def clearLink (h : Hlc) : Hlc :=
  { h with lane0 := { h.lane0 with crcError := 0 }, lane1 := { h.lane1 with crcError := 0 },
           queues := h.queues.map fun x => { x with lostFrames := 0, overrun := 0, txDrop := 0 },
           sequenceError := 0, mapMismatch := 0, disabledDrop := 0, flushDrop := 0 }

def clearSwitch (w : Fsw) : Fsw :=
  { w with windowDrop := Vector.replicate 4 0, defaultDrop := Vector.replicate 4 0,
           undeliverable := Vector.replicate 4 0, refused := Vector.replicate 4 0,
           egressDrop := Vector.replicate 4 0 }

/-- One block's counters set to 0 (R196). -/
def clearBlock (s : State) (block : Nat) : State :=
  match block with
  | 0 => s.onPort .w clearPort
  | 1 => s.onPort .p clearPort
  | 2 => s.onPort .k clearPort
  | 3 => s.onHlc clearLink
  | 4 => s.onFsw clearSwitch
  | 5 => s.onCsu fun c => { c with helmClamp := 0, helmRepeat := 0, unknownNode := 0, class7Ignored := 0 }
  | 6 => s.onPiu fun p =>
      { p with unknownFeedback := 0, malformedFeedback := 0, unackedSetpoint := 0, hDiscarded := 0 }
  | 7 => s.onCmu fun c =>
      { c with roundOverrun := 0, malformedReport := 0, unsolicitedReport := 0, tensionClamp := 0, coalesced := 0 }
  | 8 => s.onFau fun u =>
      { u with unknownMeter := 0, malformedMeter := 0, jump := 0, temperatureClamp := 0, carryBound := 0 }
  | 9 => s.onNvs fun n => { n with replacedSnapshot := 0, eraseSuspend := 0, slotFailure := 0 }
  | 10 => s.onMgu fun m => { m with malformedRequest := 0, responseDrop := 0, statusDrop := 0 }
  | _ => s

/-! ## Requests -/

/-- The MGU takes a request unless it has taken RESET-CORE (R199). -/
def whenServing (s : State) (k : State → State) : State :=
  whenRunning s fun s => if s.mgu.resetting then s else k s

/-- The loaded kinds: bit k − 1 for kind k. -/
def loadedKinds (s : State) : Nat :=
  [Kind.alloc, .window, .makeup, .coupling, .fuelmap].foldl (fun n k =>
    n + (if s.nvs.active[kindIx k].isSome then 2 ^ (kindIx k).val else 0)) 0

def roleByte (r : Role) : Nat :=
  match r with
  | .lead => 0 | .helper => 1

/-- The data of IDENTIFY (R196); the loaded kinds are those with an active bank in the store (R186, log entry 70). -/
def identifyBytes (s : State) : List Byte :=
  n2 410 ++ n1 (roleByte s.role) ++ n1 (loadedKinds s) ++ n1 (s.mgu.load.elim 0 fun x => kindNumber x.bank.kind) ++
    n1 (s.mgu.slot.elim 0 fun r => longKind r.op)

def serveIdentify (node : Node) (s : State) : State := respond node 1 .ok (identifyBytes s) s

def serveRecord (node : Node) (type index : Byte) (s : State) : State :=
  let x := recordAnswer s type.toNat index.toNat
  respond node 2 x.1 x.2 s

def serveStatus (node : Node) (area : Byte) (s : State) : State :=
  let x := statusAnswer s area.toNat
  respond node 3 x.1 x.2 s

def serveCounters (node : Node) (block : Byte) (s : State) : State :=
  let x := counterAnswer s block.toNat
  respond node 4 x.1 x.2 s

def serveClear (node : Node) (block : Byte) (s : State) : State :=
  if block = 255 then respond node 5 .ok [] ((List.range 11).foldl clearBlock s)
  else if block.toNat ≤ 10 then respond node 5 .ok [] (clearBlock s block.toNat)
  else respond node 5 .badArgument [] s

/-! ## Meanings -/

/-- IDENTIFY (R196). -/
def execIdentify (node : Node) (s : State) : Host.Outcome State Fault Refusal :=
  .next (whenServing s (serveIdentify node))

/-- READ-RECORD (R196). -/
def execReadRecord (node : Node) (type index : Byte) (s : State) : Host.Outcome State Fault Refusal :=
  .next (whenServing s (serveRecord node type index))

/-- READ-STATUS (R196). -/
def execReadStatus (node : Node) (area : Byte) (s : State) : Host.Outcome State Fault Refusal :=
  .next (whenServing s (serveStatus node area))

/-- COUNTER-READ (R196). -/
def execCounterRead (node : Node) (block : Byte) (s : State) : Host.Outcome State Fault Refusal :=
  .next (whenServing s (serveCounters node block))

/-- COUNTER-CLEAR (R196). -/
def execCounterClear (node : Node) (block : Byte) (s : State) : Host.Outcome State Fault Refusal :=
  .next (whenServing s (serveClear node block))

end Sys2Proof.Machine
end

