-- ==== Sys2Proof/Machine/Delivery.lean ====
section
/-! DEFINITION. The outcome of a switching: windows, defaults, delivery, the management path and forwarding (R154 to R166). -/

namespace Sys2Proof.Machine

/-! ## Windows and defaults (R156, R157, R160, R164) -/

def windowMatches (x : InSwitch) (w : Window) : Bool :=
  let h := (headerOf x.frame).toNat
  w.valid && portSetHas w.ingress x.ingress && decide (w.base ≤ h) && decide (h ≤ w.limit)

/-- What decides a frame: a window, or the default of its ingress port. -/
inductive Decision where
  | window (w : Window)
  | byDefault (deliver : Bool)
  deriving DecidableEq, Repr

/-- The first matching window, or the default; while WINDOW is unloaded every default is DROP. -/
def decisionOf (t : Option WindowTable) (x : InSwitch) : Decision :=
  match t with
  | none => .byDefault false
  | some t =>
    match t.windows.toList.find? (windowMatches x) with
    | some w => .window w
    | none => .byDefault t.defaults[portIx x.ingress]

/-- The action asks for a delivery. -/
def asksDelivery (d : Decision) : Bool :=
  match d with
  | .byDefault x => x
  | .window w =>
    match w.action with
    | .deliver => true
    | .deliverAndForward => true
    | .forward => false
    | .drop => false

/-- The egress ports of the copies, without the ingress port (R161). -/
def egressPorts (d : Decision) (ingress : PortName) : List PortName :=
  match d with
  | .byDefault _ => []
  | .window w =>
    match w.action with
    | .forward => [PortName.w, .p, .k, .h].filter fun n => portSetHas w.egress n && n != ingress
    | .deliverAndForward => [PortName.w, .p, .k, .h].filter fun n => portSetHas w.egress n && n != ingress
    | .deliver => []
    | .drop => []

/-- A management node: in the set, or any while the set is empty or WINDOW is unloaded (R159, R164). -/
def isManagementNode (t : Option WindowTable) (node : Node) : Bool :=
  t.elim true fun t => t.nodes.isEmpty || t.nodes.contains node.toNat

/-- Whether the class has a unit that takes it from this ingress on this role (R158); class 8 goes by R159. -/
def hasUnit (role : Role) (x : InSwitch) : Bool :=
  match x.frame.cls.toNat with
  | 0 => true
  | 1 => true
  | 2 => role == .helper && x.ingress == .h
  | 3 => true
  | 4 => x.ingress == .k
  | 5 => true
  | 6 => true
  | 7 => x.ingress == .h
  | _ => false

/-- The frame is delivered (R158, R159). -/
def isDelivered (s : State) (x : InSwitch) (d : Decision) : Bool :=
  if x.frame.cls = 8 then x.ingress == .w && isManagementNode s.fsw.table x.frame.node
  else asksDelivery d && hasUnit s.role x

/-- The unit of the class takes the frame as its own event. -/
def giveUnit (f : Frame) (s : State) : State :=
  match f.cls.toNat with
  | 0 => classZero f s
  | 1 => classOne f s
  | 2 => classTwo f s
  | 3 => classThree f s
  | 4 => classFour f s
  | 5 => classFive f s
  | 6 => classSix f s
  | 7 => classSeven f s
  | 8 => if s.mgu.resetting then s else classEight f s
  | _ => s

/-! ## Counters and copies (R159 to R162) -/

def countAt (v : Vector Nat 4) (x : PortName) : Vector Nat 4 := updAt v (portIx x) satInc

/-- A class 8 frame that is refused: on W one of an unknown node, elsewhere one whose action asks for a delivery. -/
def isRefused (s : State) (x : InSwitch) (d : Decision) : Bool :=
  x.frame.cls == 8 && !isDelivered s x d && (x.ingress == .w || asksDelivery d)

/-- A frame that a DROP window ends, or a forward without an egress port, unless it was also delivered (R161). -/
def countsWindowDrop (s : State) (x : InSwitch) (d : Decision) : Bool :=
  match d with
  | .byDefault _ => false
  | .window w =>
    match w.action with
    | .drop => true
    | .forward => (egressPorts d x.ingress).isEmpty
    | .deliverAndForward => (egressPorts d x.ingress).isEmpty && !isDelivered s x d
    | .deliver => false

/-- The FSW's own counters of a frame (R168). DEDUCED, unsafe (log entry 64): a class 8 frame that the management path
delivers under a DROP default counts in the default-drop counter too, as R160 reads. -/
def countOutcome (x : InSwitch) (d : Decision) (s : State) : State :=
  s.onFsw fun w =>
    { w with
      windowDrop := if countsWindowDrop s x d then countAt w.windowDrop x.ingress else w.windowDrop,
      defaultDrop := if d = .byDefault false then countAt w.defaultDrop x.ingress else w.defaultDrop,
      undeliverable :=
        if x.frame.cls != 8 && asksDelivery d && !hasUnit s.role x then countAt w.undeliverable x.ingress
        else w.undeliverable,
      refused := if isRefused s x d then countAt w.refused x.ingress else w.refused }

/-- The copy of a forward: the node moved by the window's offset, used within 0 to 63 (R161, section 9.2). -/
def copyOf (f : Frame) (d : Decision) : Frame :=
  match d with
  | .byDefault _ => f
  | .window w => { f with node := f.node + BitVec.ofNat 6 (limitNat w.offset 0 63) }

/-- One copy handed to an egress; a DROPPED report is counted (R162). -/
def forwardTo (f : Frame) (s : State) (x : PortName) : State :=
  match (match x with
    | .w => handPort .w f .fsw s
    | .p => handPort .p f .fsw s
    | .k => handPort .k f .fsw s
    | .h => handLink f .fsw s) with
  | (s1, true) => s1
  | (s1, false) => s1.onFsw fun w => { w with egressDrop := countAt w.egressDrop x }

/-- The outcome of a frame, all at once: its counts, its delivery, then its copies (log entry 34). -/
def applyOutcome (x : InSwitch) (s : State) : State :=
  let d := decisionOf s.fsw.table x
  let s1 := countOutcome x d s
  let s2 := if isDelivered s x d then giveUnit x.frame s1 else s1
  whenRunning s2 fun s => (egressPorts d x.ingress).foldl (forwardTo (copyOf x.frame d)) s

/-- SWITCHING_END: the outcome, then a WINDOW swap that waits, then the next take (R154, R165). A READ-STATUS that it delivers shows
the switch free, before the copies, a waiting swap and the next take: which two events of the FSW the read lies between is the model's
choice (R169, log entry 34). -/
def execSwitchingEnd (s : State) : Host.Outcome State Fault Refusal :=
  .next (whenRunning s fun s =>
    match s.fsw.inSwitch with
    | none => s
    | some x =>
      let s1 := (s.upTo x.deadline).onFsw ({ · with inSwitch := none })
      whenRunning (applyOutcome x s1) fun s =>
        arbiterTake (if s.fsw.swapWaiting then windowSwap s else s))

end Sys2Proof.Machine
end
● ● ● ● ●
# Exercise directions:
Scan the listing above for the line that has "match block with", then copy exactly from that line through the line that has "s.onCmu fun c =>".

# Result below:
  match block with
  | 0 => s.onPort .w clearPort
  | 1 => s.onPort .p clearPort
  | 2 => s.onPort .k clearPort
  | 3 => s.onHlc clearLink
  | 4 => s.onFsw clearSwitch
  | 5 => s.onCsu fun c => { c with helmClamp := 0, helmRepeat := 0, unknownNode := 0, class7Ignored := 0 }
  | 6 => s.onPiu fun p =>
      { p with unknownFeedback := 0, malformedFeedback := 0, unackedSetpoint := 0, hDiscarded := 0 }
  | 7 => s.onCmu fun c =>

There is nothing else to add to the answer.